• **What is expected**: What is needed is a copy of each line in the listing below that contains "isolation".

• **Data excerpts**:
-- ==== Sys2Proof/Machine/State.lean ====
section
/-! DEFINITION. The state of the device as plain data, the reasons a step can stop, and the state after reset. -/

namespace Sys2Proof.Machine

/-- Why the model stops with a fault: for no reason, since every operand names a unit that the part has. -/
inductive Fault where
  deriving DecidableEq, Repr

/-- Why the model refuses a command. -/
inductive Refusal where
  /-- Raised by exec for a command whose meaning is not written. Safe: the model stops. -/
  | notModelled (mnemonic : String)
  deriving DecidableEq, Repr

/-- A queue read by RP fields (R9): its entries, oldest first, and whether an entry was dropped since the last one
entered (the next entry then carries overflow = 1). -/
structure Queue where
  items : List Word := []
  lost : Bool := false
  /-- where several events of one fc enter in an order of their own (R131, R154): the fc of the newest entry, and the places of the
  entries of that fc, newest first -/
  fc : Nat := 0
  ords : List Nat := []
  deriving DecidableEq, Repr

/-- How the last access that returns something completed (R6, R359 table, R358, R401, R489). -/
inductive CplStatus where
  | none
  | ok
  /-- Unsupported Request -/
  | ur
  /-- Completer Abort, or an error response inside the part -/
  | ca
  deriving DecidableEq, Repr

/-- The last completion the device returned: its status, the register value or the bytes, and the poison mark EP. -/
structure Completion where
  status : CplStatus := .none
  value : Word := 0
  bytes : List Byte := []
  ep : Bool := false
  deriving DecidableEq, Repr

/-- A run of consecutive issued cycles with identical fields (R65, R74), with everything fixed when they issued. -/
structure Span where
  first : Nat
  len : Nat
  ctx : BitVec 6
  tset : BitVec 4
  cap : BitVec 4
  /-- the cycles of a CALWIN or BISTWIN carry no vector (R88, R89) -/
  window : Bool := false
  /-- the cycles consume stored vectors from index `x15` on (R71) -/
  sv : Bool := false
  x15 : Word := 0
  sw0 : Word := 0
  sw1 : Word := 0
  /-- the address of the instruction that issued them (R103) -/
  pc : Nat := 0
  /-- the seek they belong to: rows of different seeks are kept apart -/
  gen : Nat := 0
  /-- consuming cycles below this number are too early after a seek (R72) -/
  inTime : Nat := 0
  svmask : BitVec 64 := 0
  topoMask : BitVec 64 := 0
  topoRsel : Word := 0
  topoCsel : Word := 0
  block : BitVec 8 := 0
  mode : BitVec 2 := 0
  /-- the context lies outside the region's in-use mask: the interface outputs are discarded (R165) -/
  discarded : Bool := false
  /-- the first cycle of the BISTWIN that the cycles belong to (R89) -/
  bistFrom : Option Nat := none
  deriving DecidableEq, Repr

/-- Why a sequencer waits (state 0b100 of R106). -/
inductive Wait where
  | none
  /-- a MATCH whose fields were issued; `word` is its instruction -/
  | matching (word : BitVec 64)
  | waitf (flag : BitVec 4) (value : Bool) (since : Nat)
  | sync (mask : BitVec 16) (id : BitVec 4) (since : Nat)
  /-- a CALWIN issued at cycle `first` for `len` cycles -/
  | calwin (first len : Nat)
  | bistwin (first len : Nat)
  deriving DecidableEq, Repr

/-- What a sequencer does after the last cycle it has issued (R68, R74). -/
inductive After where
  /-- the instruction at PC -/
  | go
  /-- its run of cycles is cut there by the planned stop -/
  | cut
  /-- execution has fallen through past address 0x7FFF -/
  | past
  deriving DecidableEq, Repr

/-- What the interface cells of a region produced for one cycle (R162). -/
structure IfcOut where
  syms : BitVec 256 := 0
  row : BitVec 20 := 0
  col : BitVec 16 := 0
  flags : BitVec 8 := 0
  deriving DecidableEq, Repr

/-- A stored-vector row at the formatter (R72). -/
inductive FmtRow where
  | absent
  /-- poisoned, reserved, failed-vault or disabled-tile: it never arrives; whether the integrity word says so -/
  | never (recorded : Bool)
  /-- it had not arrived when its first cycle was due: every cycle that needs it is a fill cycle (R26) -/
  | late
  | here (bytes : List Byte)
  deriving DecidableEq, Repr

---

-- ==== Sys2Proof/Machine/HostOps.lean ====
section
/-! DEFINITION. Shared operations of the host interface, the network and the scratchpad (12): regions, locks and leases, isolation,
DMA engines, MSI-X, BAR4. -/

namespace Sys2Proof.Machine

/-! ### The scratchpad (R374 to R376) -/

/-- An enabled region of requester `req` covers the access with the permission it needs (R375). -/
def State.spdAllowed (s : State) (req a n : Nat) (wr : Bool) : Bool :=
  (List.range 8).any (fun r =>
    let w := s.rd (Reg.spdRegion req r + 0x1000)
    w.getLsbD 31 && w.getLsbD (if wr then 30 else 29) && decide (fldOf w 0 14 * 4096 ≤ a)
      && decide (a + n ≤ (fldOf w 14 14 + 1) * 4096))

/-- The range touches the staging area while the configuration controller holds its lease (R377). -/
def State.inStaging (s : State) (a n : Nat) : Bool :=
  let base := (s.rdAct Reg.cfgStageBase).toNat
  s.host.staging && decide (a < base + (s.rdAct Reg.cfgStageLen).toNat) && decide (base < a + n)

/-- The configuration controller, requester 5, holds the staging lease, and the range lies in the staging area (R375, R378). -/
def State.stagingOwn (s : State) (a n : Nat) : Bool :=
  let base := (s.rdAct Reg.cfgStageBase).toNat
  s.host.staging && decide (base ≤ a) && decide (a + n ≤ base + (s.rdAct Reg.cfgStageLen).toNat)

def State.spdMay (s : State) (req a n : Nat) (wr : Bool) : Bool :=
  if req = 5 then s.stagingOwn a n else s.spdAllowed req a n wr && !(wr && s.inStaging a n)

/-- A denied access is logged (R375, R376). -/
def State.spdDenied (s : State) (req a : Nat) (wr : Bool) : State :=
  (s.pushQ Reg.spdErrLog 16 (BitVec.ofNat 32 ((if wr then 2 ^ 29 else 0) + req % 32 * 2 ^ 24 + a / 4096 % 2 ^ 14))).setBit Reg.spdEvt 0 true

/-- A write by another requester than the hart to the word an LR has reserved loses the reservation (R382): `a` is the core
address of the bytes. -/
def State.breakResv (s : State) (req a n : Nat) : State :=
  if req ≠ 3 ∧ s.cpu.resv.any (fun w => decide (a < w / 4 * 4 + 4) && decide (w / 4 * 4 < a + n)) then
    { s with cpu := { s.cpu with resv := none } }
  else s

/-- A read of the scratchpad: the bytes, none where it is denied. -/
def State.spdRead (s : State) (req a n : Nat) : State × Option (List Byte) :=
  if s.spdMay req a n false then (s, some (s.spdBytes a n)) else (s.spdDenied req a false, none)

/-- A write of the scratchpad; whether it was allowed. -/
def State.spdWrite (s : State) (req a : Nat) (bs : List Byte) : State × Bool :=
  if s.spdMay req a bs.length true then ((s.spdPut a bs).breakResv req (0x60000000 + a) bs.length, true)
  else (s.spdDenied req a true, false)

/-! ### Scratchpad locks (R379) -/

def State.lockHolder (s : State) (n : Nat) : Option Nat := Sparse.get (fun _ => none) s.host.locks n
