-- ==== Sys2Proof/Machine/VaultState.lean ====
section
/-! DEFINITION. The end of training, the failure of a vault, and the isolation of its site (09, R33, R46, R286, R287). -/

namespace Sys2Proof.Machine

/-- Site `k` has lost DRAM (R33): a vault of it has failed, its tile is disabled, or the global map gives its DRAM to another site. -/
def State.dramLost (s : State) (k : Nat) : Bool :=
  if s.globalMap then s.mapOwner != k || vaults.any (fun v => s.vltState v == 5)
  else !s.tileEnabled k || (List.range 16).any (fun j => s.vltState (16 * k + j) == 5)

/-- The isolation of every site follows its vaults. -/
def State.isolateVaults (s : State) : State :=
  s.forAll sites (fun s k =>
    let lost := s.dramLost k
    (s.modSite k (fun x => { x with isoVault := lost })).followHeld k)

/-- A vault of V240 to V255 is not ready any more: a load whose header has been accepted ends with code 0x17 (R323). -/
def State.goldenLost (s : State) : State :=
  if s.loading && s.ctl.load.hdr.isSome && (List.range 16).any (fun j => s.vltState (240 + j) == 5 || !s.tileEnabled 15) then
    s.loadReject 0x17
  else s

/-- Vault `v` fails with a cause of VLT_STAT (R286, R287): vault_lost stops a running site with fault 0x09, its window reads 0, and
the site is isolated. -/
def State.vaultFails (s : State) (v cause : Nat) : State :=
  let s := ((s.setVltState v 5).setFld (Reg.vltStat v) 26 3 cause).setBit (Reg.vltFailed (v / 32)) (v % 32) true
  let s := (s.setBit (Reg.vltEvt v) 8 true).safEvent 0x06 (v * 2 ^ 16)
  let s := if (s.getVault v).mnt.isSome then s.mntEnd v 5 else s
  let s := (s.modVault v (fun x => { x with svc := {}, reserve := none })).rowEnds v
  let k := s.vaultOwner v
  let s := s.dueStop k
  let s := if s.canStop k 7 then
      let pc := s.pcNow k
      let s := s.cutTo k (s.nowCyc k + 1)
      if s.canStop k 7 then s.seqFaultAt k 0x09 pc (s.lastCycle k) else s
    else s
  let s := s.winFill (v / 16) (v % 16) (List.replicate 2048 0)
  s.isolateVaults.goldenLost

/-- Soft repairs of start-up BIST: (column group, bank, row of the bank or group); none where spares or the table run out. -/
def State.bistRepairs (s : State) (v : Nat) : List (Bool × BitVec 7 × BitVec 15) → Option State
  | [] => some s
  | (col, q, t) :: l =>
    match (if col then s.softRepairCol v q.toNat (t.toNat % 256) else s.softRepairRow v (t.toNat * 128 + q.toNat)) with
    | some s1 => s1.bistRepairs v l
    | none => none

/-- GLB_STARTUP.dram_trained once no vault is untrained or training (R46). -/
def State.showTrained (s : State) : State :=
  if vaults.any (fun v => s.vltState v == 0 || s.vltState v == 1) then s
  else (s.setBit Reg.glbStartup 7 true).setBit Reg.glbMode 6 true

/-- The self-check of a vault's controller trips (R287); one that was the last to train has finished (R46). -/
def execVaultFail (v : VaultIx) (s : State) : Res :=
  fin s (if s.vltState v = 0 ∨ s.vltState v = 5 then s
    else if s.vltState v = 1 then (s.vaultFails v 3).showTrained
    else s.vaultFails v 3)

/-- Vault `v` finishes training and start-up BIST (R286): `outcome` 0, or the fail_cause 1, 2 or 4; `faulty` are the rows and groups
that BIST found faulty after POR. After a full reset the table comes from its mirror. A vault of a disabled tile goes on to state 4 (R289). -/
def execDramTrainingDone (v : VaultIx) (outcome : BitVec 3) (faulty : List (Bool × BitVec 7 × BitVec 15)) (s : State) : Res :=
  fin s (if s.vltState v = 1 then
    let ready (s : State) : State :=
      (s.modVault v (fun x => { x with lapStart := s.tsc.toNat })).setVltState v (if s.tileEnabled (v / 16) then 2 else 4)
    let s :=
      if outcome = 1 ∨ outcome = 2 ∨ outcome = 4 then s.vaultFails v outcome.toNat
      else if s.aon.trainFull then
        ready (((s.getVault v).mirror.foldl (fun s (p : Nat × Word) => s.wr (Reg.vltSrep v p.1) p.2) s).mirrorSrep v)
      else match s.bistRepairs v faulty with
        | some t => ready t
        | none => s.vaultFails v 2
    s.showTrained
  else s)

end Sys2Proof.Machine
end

• **Result of this exercise**:
/-! DEFINITION. Shared operations of the host interface, the network and the scratchpad (12): regions, locks and leases, isolation,
/-! DEFINITION. The end of training, the failure of a vault, and the isolation of its site (09, R33, R46, R286, R287). -/
/-- The isolation of every site follows its vaults. -/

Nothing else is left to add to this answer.